NASA’S Hubble Telescope Looks Into a Cosmic Kaleidoscope of Colliding Galaxy Clusters
By Space Coast Daily // March 30, 2016
located about 4.3 billion light-years from Earth

At first glance, a cosmic kaleidoscope of purple, blue and pink offers a strikingly beautiful — and serene — snapshot of the cosmos, however, this multi-colored haze actually marks the site of two colliding galaxy clusters, forming a single object known as MACS J0416.1-2403 (or MACS J0416 for short).
MACS J0416 is located about 4.3 billion light-years from Earth, in the constellation of Eridanus.
As with all galaxy clusters, MACS J0416 contains a significant amount of dark matter, which leaves a detectable imprint in visible light by distorting the images of background galaxies.
This dark matter appears to align well with the blue-hued hot gas, suggesting that the two clusters have not yet collided; if the clusters had already smashed into one another, the dark matter and gas would have separated.
MACS J0416 also contains other features — such as a compact core of hot gas — that would likely have been disrupted had a collision already occurred.

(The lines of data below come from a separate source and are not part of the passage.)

-- ==== Sys2Proof/Machine/Mapping.lean ====
section
/-! DEFINITION. Client mapping: GMP, AMP, IMP and the rate generator, client defects and replacement (file 06, R199 to
R228). -/

namespace Sys2Proof.Machine

open Sys2Proof

/-! ### Rates and GMP servers -/

/-- The nominal rate of an ODU in kbit/s, as a fraction (Table ODU-2); `n` is the slices of an ODUCn. -/
def oduRate (typ n flex : Nat) : Nat × Nat :=
  if typ = 0 then (1244160, 1)
  else if typ = 1 then (239 * 2488320, 238)
  else if typ = 2 then (239 * 9953280, 237)
  else if typ = 3 then (239 * 10312500, 237)
  else if typ = 4 then (239 * 39813120, 236)
  else if typ = 5 then (239 * 99532800, 227)
  else if typ = 6 then (flex, 1)
  else if typ = 8 then (n * 239 * 99532800, 226)
  else (0, 1)

def State.ctxRate (s : State) (B d e : Nat) : Nat × Nat :=
  oduRate (s.ctxF B d e CTX.odu_type) (s.ifF (16 * B + s.ctxF B d e CTX.lead) OTU_IF.n_m1 + 1) (s.ctxF B d e CTX.flex_kbps)

/-- The number of positions of a context's frame. -/
def State.ctxPositions (s : State) (B d e : Nat) : Nat :=
  if s.ctxF B d e CTX.stage = 0 then max 1 (s.otucMembers (16 * B + s.ctxF B d e CTX.lead)).length else 1

/-- The nominal rate of a client in kbit/s (Table MAP-1). -/
def clientRate (code cbr : Nat) : Nat :=
  if code = 6 then cbr else [10312500, 103125000, 103125000, 206250000, 412500000, 825000000].getD code 0

/-- The rate of a client's flow on Fybry in kbit/s (Table MAP-1). -/
def flowRate (code cbr : Nat) : Nat :=
  if code = 6 then cbr else [10312500, 101562500, 101562500, 203125000, 406250000, 812500000].getD code 0

/-- A client's tolerance in ppm (Table MAP-1). -/
def clientTol (code tol : Nat) : Nat := if code = 6 ∧ tol = 0 then 20 else 100

/-- A GMP mapping: bytes per word, words per period, capacity and client rate as fractions of kbit/s, and the tolerance τ
in ppm (Table MAP-2, R207). -/
structure GmpMap where
  w : Nat
  pm : Nat
  cap : Nat × Nat
  rate : Nat × Nat
  tau : Nat
  deriving DecidableEq, Repr

/-- The OPU payload that serves a client, by ODU type (Table MAP-2). -/
def opuServer (typ : Nat) : Option (Nat × Nat × Nat) :=
  [some (1, 15232, 1238954), some (2, 7616, 2488320), some (8, 1904, 9995277), none, some (32, 476, 40150519),
   some (16, 950, 104136740)].getD typ none

/-- The ODTU that serves an ODU in a carrier of an ODU type, `ts` slots (Table MAP-2): bytes per word, words, and frames of
the carrier per period. -/
def odtuServer (typ ts : Nat) : Option (Nat × Nat × Nat) :=
  if typ = 2 then some (ts, 15232, 8) else if typ = 4 then some (ts, 15232, 32) else if typ = 5 then some (ts, 15200, 80) else none

/-- Whether an ODU is multiplexed by AMP (Table ODU-4): ODU1 in ODU2 or ODU3, ODU2 in ODU3. -/
def isAmp (child carrier : Nat) : Bool := decide ((child = 1 ∧ (carrier = 2 ∨ carrier = 4)) ∨ (child = 2 ∧ carrier = 4))

/-- The tolerance of an ODU as a GMP client: 100 ppm for ODU2e and ODUflex, 20 ppm otherwise. -/
def oduTol (typ : Nat) : Nat := if typ = 3 ∨ typ = 6 then 100 else 20

/-- The GMP mapping of a context's client into its OPU, or (`mux`) of the context's ODU into its carrier. -/
def State.gmpMap (s : State) (B d e : Nat) (mux : Bool) : Option GmpMap :=
  if !s.ctxB B d e CTX.valid then none
  else
    let typ := s.ctxF B d e CTX.odu_type
    if mux then
      let ts := s.ctxF B d e CTX.n_ts
      let p := s.ctxF B d e CTX.parent
      let stage := s.ctxF B d e CTX.stage
      if stage = 1 then some { w := 16 * ts, pm := 952, cap := (ts * 5240886, 1), rate := s.ctxRate B d e, tau := oduTol typ + 20 }
      else if stage = 2 then
        let pt := s.ctxF B d p CTX.odu_type
        if isAmp typ pt then none
        else (odtuServer pt ts).map (fun x =>
          let r := s.ctxRate B d p
          { w := x.1, pm := x.2.1, cap := (x.1 * x.2.1 * 8 * r.1, r.2 * 122368 * x.2.2), rate := s.ctxRate B d e, tau := oduTol typ + 20 })
      else none
    else
      let code := s.cliCode B d e
      if s.isClient B d e ∧ (code = 1 ∨ code = 6) then
        (opuServer typ).map (fun x =>
          { w := x.1, pm := x.2.1, cap := (x.2.2, 1), rate := (clientRate code (s.cliF B d e CLI_CFG.cbr_kbps), 1)
            tau := clientTol code (s.cliF B d e CLI_CFG.tol) + 20 })
      else none

/-- Cm_nom as a fraction (R207). -/
def GmpMap.nom (g : GmpMap) : Nat × Nat := (g.pm * g.rate.1 * g.cap.2, g.rate.2 * g.cap.1)

/-- cm_lo and cm_hi (R207). -/
def GmpMap.lo (g : GmpMap) : Nat := g.nom.1 * (1000000 - g.tau) / (g.nom.2 * 1000000) - 1
def GmpMap.hi (g : GmpMap) : Nat :=
  let d := g.nom.2 * 1000000
  (g.nom.1 * (1000000 + g.tau) + d - 1) / d + 1

/-- The client bytes of a period at offset `o` (units of 2^-7 ppm) in units of 2^-40 byte. -/
def GmpMap.bytesQ (g : GmpMap) (o : Int) : Nat :=
  g.w * g.nom.1 * (128000000 + o).toNat * 2 ^ 40 / (g.nom.2 * 128000000)

def gmpKey (B d e : Nat) (mux : Bool) : Nat := 2 * ckey B d e + b2n mux
def State.gmp (s : State) (k : Nat) : Gmp := s.gmps.get {} k
def State.setGmp (s : State) (k : Nat) (f : Gmp → Gmp) : State := { s with gmps := s.gmps.upd {} k f }

/-! ### Buffers -/

/-- A client whose buffer counts blocks: IMP, and the line client (code 7 here). -/
def isImp (code : Nat) : Bool := decide (2 ≤ code ∧ code ≠ 6)

/-- The depth of a client's buffer: of an IMP mapper at least two ODUflex frames or 8 segments of blocks (R211); of any other, which
the spec bounds nowhere, at least four server periods (DESIGN CHOICE, log 71). -/
def cliDepth (code : Nat) : Nat := if isImp code then max 3709 (Config.bufDepth code) else max 60928 (Config.bufDepth code)

def refKey : CliRef → Nat
  | .ctx B d e => ckey B d e
  | .line n => lineKey n

def State.refCode (s : State) : CliRef → Nat
  | .ctx B d e => s.cliCode B d e
  | .line _ => 7

/-- The code whose block form a client has: a line client's by its Ethernet rate (Table MAP-6). -/
def State.formCode (s : State) : CliRef → Nat
  | .ctx B d e => s.cliCode B d e
  | .line n => [1, 3, 4, 5].getD (s.effF (pgEth n) T_ETH_CFG 0 ETH_CFG.client) 1

/-- The client is configured. -/
def State.refOn (s : State) : CliRef → Bool
  | .ctx B d e => s.isClient B d e
  | .line n => s.ethEn n

def State.refRegion : CliRef → Nat
  | .ctx B _ _ => B / 8
  | .line n => n / 32

/-- The fill of a client's buffer: blocks of an IMP or line client, bytes of any other. -/
def Cli.level (x : Cli) (code : Nat) : Nat :=
  if isImp code then x.buf.length else x.bytes.length + (x.buf.length + x.rx.length) * 66 / 8

def State.cliLevel (s : State) (c : CliRef) : Nat := (s.cli (refKey c)).level (s.refCode c)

Together with five other galaxy clusters, MACS J0416 is playing a leading role in the Hubble Frontier Fields program, for which this data was obtained.
Owing to its huge mass, the cluster is in fact bending the light of background objects, acting as a magnifying lens. Astronomers can use this phenomenon to find galaxies that existed only hundreds of million years after the big bang.